We also seek input from people who have different views on current events—to gain understanding, to find new meaning, or to try to convince other people of the “rightness of our own position. As you point out, and I’ve discussed in response to previous posts around the time of the 2020 election, having a respectful, illuminating conversation about political matters with work colleagues who hold different positions can be challenging. It helps when people having those conversations are clear about:

· the goals, such as to

  • vent with a like-minded colleague,

  • learn the thinking of colleague who have different views,

  • understand the short-, mid-, and long-term consequences of an event, and

· the parameters of the conversations, such as

  • maintaining a curious frame of mind,

  • mutual respect,

  • knowing when to stop the conversation (because it is no longer helpful or respectful).

In answer to your question of whether to “let them work it out themselves,” I would ask first whether they have created parameters for their conversations, and then what the consequences would be should they not be able to work it out themselves. It takes at least some level of motivation and self-awareness to have respectful and fruitful conversations with people who hold different views on matters that are deeply felt.

If you are a manager or leader, a different question is whether you should say something, even if they can work it out. Many people would say that answer is “yes.” A recent article by Ella F. Washington, Alison Hall Birch, and Erika Hall in the Harvard Business Review notes:

“Many leaders are unsure about how to discuss current events that elicit strong opinions and emotions from their team members and so their default is to say nothing or make only a passing comment. Resist that tendency. You need to instead lean into this moment of disbelief, frustration, anger, fear, and anything else people might be feeling — not only today but from here on out. When something unspeakable occurs, you won’t find the perfect words to calm your people and restore their focus. No one does. But it is important that you acknowledge pain when it is felt. It is top of mind for your employees, and they are waiting to hear from you.”

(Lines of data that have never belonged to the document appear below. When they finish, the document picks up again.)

/-- Settles O31: `RESID` stores `residual`, and `resAt_residual` says what that holds. -/
theorem residSubtracts : Obligations.ResidSubtracts := by
  unfold Obligations.ResidSubtracts
  intro s ch stage valid curLength predLength
  refine ⟨_, exec_resid ch stage valid, rfl, PerCh.set_get_self .., fun c hc =>
    ⟨PerCh.set_get_other _ _ hc, PerCh.set_get_other _ _ hc⟩, ?_, fun x y hx hy => ?_⟩
  · rw [State.done_res, PerCh.set_get_self, residual_length, curLength, predLength, min_self]
  · rw [State.done_res, PerCh.set_get_self]
    exact resAt_residual curLength predLength hx hy

/-! ### The payload of a predicted frame (R304) -/

/-- What `predStream` codes: the coefficients, then the vector bytes of Y, Cb and Cr. -/
def predPayload (coef : List Byte) (mv : PerCh (List MVec)) : List Byte :=
  coef ++ vecBytes mv.y ++ vecBytes mv.cb ++ vecBytes mv.cr

theorem mrleDec_predStream (coef : List Byte) (mv : PerCh (List MVec)) :
    mrleDec (predStream coef mv) = some (predPayload coef mv) := mrleDec_mrleEnc _

theorem vecBytes_append (a b : List MVec) : vecBytes (a ++ b) = vecBytes a ++ vecBytes b := List.flatMap_append

/-- The middle one of three pieces. -/
theorem slice_append_middle {α : Type} {a b c : List α} {i j : Nat} (hi : i = a.length) (hj : j = i + b.length) :
    slice (a ++ b ++ c) i j = b := by
  subst hj hi
  rw [slice, List.append_assoc, List.drop_left, Nat.add_sub_cancel_left, List.take_left]

section Payload

variable {w h : Nat} {coef : List Byte} {mv : PerCh (List MVec)}
  (hcoef : coef.length = lenCoef w h)
  (hmv : ∀ c : Ch, (mv.get c).length = mbCount c (planeW w c) (planeH h c))

include hcoef

/-- The coefficients stand in front (R304). -/
theorem slice_predPayload : slice (predPayload coef mv) 0 (lenCoef w h) = coef := by
  have front : slice ([] ++ coef ++ (vecBytes mv.y ++ vecBytes mv.cb ++ vecBytes mv.cr)) 0 (lenCoef w h) = coef :=
    slice_append_middle rfl (by rw [Nat.zero_add, hcoef])
  simpa only [predPayload, List.nil_append, List.append_assoc] using front

include hmv

theorem predPayload_length : (predPayload coef mv).length = lenCoef w h + lenVec w h := by
  have hy : mv.y.length = mY w h := hmv .y
  have hcb : mv.cb.length = mC w h := hmv .cb
  have hcr : mv.cr.length = mC w h := hmv .cr
  simp only [predPayload, List.length_append, vecBytes_length, hcoef, hy, hcb, hcr, lenVec]
  omega

/-- The vector fields read back as they were written (R292, R304). -/
theorem fieldsOf_predPayload : fieldsOf w h (predPayload coef mv) = mv := by
  have hy : mv.y.length = mY w h := hmv .y
  have hcb : mv.cb.length = mC w h := hmv .cb
  have hcr : mv.cr.length = mC w h := hmv .cr
  have luma : slice (predPayload coef mv) (lenCoef w h) (lenCoef w h + 2 * mY w h) = vecBytes mv.y := by
    rw [predPayload, List.append_assoc _ (vecBytes mv.cb)]
    exact slice_append_middle hcoef.symm (by rw [vecBytes_length, hy])
  have blue : slice (predPayload coef mv) (lenCoef w h + 2 * mY w h) (lenCoef w h + 2 * mY w h + 2 * mC w h) =
      vecBytes mv.cb :=
    slice_append_middle (by rw [List.length_append, vecBytes_length, hcoef, hy]) (by rw [vecBytes_length, hcb])
  have red : slice (predPayload coef mv) (lenCoef w h + 2 * mY w h + 2 * mC w h) (lenCoef w h + lenVec w h) =
      vecBytes mv.cr := by
    rw [← List.append_nil (predPayload coef mv)]
    refine slice_append_middle ?_ ?_
    · simp only [List.length_append, vecBytes_length, hcoef, hy, hcb]
    · rw [vecBytes_length, hcr, lenVec]
      omega
  simp only [fieldsOf, luma, blue, red, vecsOfBytes_vecBytes]

end Payload

/-! ### `EMITP` (R308) -/

/-- `EMITP` where its checks pass (R308). -/
theorem exec_emitp {s : State} (stage : s.fstage.isTransformed = true) (kind : s.fkind = .predicted)
    (cap : (predStream s.coef s.mv).length ≤ s.cfg.outCap) :
    exec .emitp s = .next ({ s with fstage := .serialized }.done (predStream s.coef s.mv)) := by
  change execEmitp s = _
  rw [execEmitp, if_neg (not_not.mpr stage), if_neg (not_not.mpr kind)]
  exact if_neg (not_lt.mpr cap)

/-- The fields one after another have the bytes of the fields one after another (R292). -/
theorem predStream_eq_mrleEnc (coef : List Byte) (mv : PerCh (List MVec)) :
    predStream coef mv = mrleEnc (coef ++ vecBytes (mv.y ++ mv.cb ++ mv.cr)) := by
  simp only [predStream, vecBytes_append, List.append_assoc]

/-- Settles O33: the checks of `exec_emitp` pass, and `State.done` writes the payload. -/
theorem emitpWritesPayload : Obligations.EmitpWritesPayload := by
  unfold Obligations.EmitpWritesPayload
  intro s z legal stage kind hz cap
  obtain rfl : z = predStream s.coef s.mv := hz.trans (predStream_eq_mrleEnc s.coef s.mv).symm
  exact ⟨_, exec_emitp (s.fstage.isTransformed_iff.mpr stage) kind cap, rfl, State.done_wrote legal cap⟩

/-! ### `DECP` (R312) -/

/-- `DECP` where its checks pass and its operand is accepted (R312). -/
theorem exec_decp {s : State} {r : PerCh Plane} (fits : s.inFits) (ref : s.refv = true)
    (dec : s.decodePredicted s.input = .ok r) : exec .decp s = .next ({ s with ref := r }.done []) := by
  change execDecp s = _
  rw [execDecp, if_neg (not_not.mpr fits), if_neg (not_not.mpr ref), dec]

/-- Settles O34: the reference is `payloadPlanes`, known sample by sample. -/
theorem decpDecodes : Obligations.DecpDecodes := by
  unfold Obligations.DecpDecodes
  intro s p fits ref dec len vectors
  exact ⟨_, exec_decp fits ref (State.decodePredicted_eq_payloadPlanes dec len vectors), rfl, s.payloadPlanes_fit p,
    fun c => ⟨s.payloadPlanes_get p c, fun x y => State.payloadPlanes_sampleAt len⟩⟩

/-! ### The closed loop (R314) -/

/-- The decoder accepts every vector of a field that was searched within its radius (R274, R312). -/
theorem field_fieldOk (c : Ch) (cu rf : Plane) (pw ph : Nat) {r k : Nat} (hr : r < 128) (hk : r ≤ k) :
    fieldOk c pw ph k (field c cu rf pw ph r) = true := by
  refine fieldOk_iff.mpr fun m hm => ?_
  obtain ⟨hdx, hdy, hadm⟩ := bestOffset_reachable cu rf r (macroblock_adm_zero hm)
  obtain ⟨dxEq, dyEq⟩ := vectorAt_field (cu := cu) (rf := rf) hr hm
  rw [vectorOk, dxEq, dyEq]
  exact ⟨by omega, by omega, hadm⟩

/-- Settles O58: `EMITP` writes the coefficients and vectors that `XFP` left, `DECP` reads both back, and each of `XFP`
and `DECP` makes its reference with `reconPlanes` of them and the same old reference. -/
theorem predictedClosedLoop : Obligations.PredictedClosedLoop := by
  unfold Obligations.PredictedClosedLoop
  intro s t u d legal stage ref hxfp hemitp ok hfrmW hfrmH num radius dref href fed
  obtain ⟨t', ht', frame, hmv, hpred, -, hcoef, htref⟩ := xfp_codes s stage ref
  obtain rfl : t' = t := Host.Outcome.next.inj (ht'.symm.trans hxfp)
  have hcfg : t'.cfg = s.cfg := by rw [frame]
  have hW : d.W = s.W := congrArg BitVec.toNat hfrmW
  have hH : d.H = s.H := congrArg BitVec.toNat hfrmH
  have coefLength : t'.coef.length = lenCoef d.W d.H := by rw [hcoef, coefOf_length, hW, hH]
  have fieldEq : ∀ c, t'.mv.get c = s.fieldOf c := fun c => by rw [hmv, PerCh.of_get]
  have fieldLength : ∀ c, (t'.mv.get c).length = mbCount c (planeW d.W c) (planeH d.H c) := fun c => by
    rw [fieldEq, hW, hH]
    exact field_length ..
  cases exec_completes hemitp ok with
  | emitp _ _ cap =>
    have wrote := State.done_wrote (s := { t' with fstage := .serialized }) (hcfg ▸ legal) cap
    have operand : d.input = predStream t'.coef t'.mv := fed.input wrote
    obtain ⟨-, fits, -⟩ := fed
    have accepted : d.decodePredicted d.input = .ok t'.ref := by
      refine State.decodePredicted_ok.mpr ⟨_, operand ▸ mrleDec_predStream _ _,
        predPayload_length coefLength fieldLength, fun c => ?_, ?_⟩
      · rw [fieldsOf_predPayload coefLength fieldLength, fieldEq, hW, hH]
        exact field_fieldOk c _ _ _ _ s.radius.isLt radius
      · rw [fieldsOf_predPayload coefLength fieldLength, slice_predPayload coefLength, htref, hpred, href, num, hW, hH]
    exact ⟨_, exec_decp fits dref accepted, rfl, rfl⟩

end Sys2Proof.Machine
end

section
/-! PROOFS. Family 49_chain: the chain-encode store (spec R336, R338), the container (R334, R340) and its round trip
(R342). -/

namespace Sys2Proof.Machine

/-! ### The chain-encode store (R336, R338) -/

/-- Settles O35: `CHRST` has no check. -/
theorem chrstEmptiesChain : Obligations.ChrstEmptiesChain := by
  unfold Obligations.ChrstEmptiesChain
  exact ⟨decode_encode (i := .chrst) rfl, fun s => ⟨_, rfl, rfl⟩⟩

/-- `CHAPP` where its checks pass (R338): a key frame first, later a predicted frame of the chain's dimensions. -/
theorem exec_chapp {s : State} (stage : s.fstage.isTransformed = true) (first : s.cheCount = 0 → s.fkind = .key)
    (later : s.cheCount ≠ 0 → s.fkind = .predicted ∧ s.frmW = s.cheW ∧ s.frmH = s.cheH)
    (cap : s.cheCount.toNat < s.cfg.chMax) (len : s.frameStream.length ≤ 2 ^ 32 - 1) :
    exec .chapp s = .next ({ s with
      cheW := if s.cheCount = 0 then s.frmW else s.cheW, cheH := if s.cheCount = 0 then s.frmH else s.cheH
      chs := s.chs ++ [s.frameStream], cheCount := s.cheCount + 1, fstage := .serialized }.done []) := by
  change execChapp s = _
  rw [execChapp, if_neg (not_not.mpr stage), if_neg (by tauto), if_neg (by tauto), if_neg (by tauto),
    if_neg (not_le.mpr cap)]
  exact if_neg (not_lt.mpr len)

/-- The dimensions recorded are the frame's: at the first append by `CHAPP` itself, later by its check (R338). -/
theorem recorded_eq {n : Word} {frame recorded : Word} (later : n ≠ 0 → frame = recorded) :
    (if n = 0 then frame else recorded) = frame := by
  split
  · rfl
  · exact (later ‹_›).symm

/-- Settles O36: in each of the two positions the checks of `exec_chapp` pass, and the stream is that of the kind. -/
theorem chappAppends : Obligations.ChappAppends := by
  unfold Obligations.ChappAppends
  intro s z legal stage position cap len
  have first : s.cheCount = 0 → s.fkind = .key := by
    rcases position with ⟨-, kind, -⟩ | ⟨count, -⟩
    · exact fun _ => kind
    · exact fun h => absurd h count
  have later : s.cheCount ≠ 0 → s.fkind = .predicted ∧ s.frmW = s.cheW ∧ s.frmH = s.cheH := by
    rcases position with ⟨count, -⟩ | ⟨-, kind, hw, hh, -⟩
    · exact fun h => absurd count h
    · exact fun _ => ⟨kind, hw, hh⟩
  have stream : s.frameStream = z := by
    rcases position with ⟨-, kind, rfl⟩ | ⟨-, kind, -, -, rfl⟩ <;> rw [State.frameStream, kind] <;> rfl
  have width := recorded_eq fun count => (later count).2.1
  have height := recorded_eq fun count => (later count).2.2
  obtain ⟨-, -, -, -, -, chMax⟩ := legal
  refine ⟨_, exec_chapp (s.fstage.isTransformed_iff.mpr stage) first later cap (stream ▸ len), ?_, ?_⟩
  · rw [stream, width, height]
    rfl
  · rw [State.done_cheCount, BitVec.toNat_add]
    exact Nat.mod_eq_of_lt (show s.cheCount.toNat + 1 < 2 ^ 32 by omega)

/-! ### The container (R334) -/

/-- `CHEMIT` where its checks pass (R340). -/
theorem exec_chemit {s : State} (count : s.cheCount ≠ 0) (cap : containerSize s.chs ≤ s.cfg.outCap) :
    exec .chemit s = .next (s.done (container s.chs s.cheW.toNat s.cheH.toNat)) := by
  change execChemit s = _
  rw [execChemit, if_neg count, if_neg (not_lt.mpr cap)]

/-- The host finds the container in `OUTBUF`. -/
theorem container_wrote {s : State} (legal : s.cfg.Legal) (cap : containerSize s.chs ≤ s.cfg.outCap) (w h : Nat) :
    Wrote (s.done (container s.chs w h)) (container s.chs w h) :=
  State.done_wrote legal (by rwa [container_length])

/-- Settles O37: the checks of `exec_chemit` pass, and `State.done` writes the container. -/
theorem chemitWritesContainer : Obligations.ChemitWritesContainer := by
  unfold Obligations.ChemitWritesContainer
  intro s legal count len cap
  refine ⟨_, exec_chemit count cap, rfl, ?_⟩
  rw [len]
  exact container_wrote legal cap _ _

/-! ### Reading a container back (R342) -/

/-- A little-endian word stands where the bytes before it end (R65). -/
theorem rd32_append {a b : List Byte} {n o : Nat} (ho : o = a.length) (hn : n < 2 ^ 32) :
    rd32 (a ++ le32 n ++ b) o = n := by
  subst ho
  calc rd32 (a ++ le32 n ++ b) a.length = rd32 (le32 n ++ b) 0 := by
        simp only [rd32, byteAt, List.append_assoc, List.getD_eq_getElem?_getD, List.getElem?_append_right,
          Nat.le_add_right, Nat.add_sub_cancel_left, le_refl, Nat.sub_self, Nat.zero_add]
    _ = n := rd32_le32 n hn b

/-- The table of lengths takes four bytes a stream (R334). -/
theorem lengths_length (chs : List (List Byte)) : (chs.flatMap fun z => le32 z.length).length = 4 * chs.length := by
  simp [List.length_flatMap, Nat.mul_comm]

/-- A list around one of its entries. -/
theorem eq_append_cons_of_getElem? {α : Type} {l : List α} {i : Nat} {z : α} (h : l[i]? = some z) :
    l = l.take i ++ z :: l.drop (i + 1) ∧ (l.take i).length = i := by
  obtain ⟨hi, rfl⟩ := List.getElem?_eq_some_iff.mp h
  exact ⟨by rw [List.getElem_cons_drop, List.take_append_drop], List.length_take_of_le hi.le⟩

section Container

variable {chs : List (List Byte)} {w h : Nat}

theorem rd32_container_count (few : chs.length < 2 ^ 32) : rd32 (container chs w h) 0 = chs.length := by
  simp only [container, List.append_assoc]
  exact rd32_le32 _ few _

theorem rd32_container_width (hw : w < 2 ^ 32) : rd32 (container chs w h) (4 + 4 * chs.length) = w := by
  rw [container, List.append_assoc _ (le32 h)]
  exact rd32_append (by rw [List.length_append, le32_length, lengths_length]) hw

theorem rd32_container_height (hh : h < 2 ^ 32) : rd32 (container chs w h) (8 + 4 * chs.length) = h := by
  refine rd32_append ?_ hh
  simp only [List.length_append, le32_length, lengths_length]
  omega

/-- Entry `i` of the table of lengths (R334). -/
theorem rd32_container_length {i : Nat} {z : List Byte} (hz : chs[i]? = some z) (short : z.length < 2 ^ 32) :
    rd32 (container chs w h) (4 + 4 * i) = z.length := by
  obtain ⟨around, place⟩ := eq_append_cons_of_getElem? hz
  have table : (chs.flatMap fun z => le32 z.length) =
      ((chs.take i).flatMap fun z => le32 z.length) ++
        (le32 z.length ++ (chs.drop (i + 1)).flatMap fun z => le32 z.length) := by
    conv_lhs => rw [around, List.flatMap_append, List.flatMap_cons]
  have layout : container chs w h = le32 chs.length ++ ((chs.take i).flatMap fun z => le32 z.length) ++ le32 z.length ++
      (((chs.drop (i + 1)).flatMap fun z => le32 z.length) ++ le32 w ++ le32 h ++ chs.flatten) := by
    simp only [container, table, List.append_assoc]
  rw [layout]
  exact rd32_append (by rw [List.length_append, le32_length, lengths_length, place]) short

theorem lengthTable_container (short : ∀ z ∈ chs, z.length < 2 ^ 32) :
    lengthTable (container chs w h) chs.length = chs.map List.length := by
  refine List.ext_getElem (by simp [lengthTable]) fun i hi _ => ?_
  have hi : i < chs.length := by simpa [lengthTable] using hi
  simp only [lengthTable, List.getElem_map, List.getElem_range]
  exact rd32_container_length (List.getElem?_eq_getElem hi) (short _ (List.getElem_mem hi))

Note: Some companies have created policies that prohibit political discussions while “at work” (including working remotely).

Disclaimer: This question and response is provided for informational purposes only, and you should not act or refrain from acting on the basis of this content. It is strongly recommended that you immediately seek legal or other professional advice if you believe you are experiencing a problem requiring professional assistance. Robin Rosenberg and Live in Their World, Inc. disclaim all liability for actions you take or fail to take based on Dear Robin content.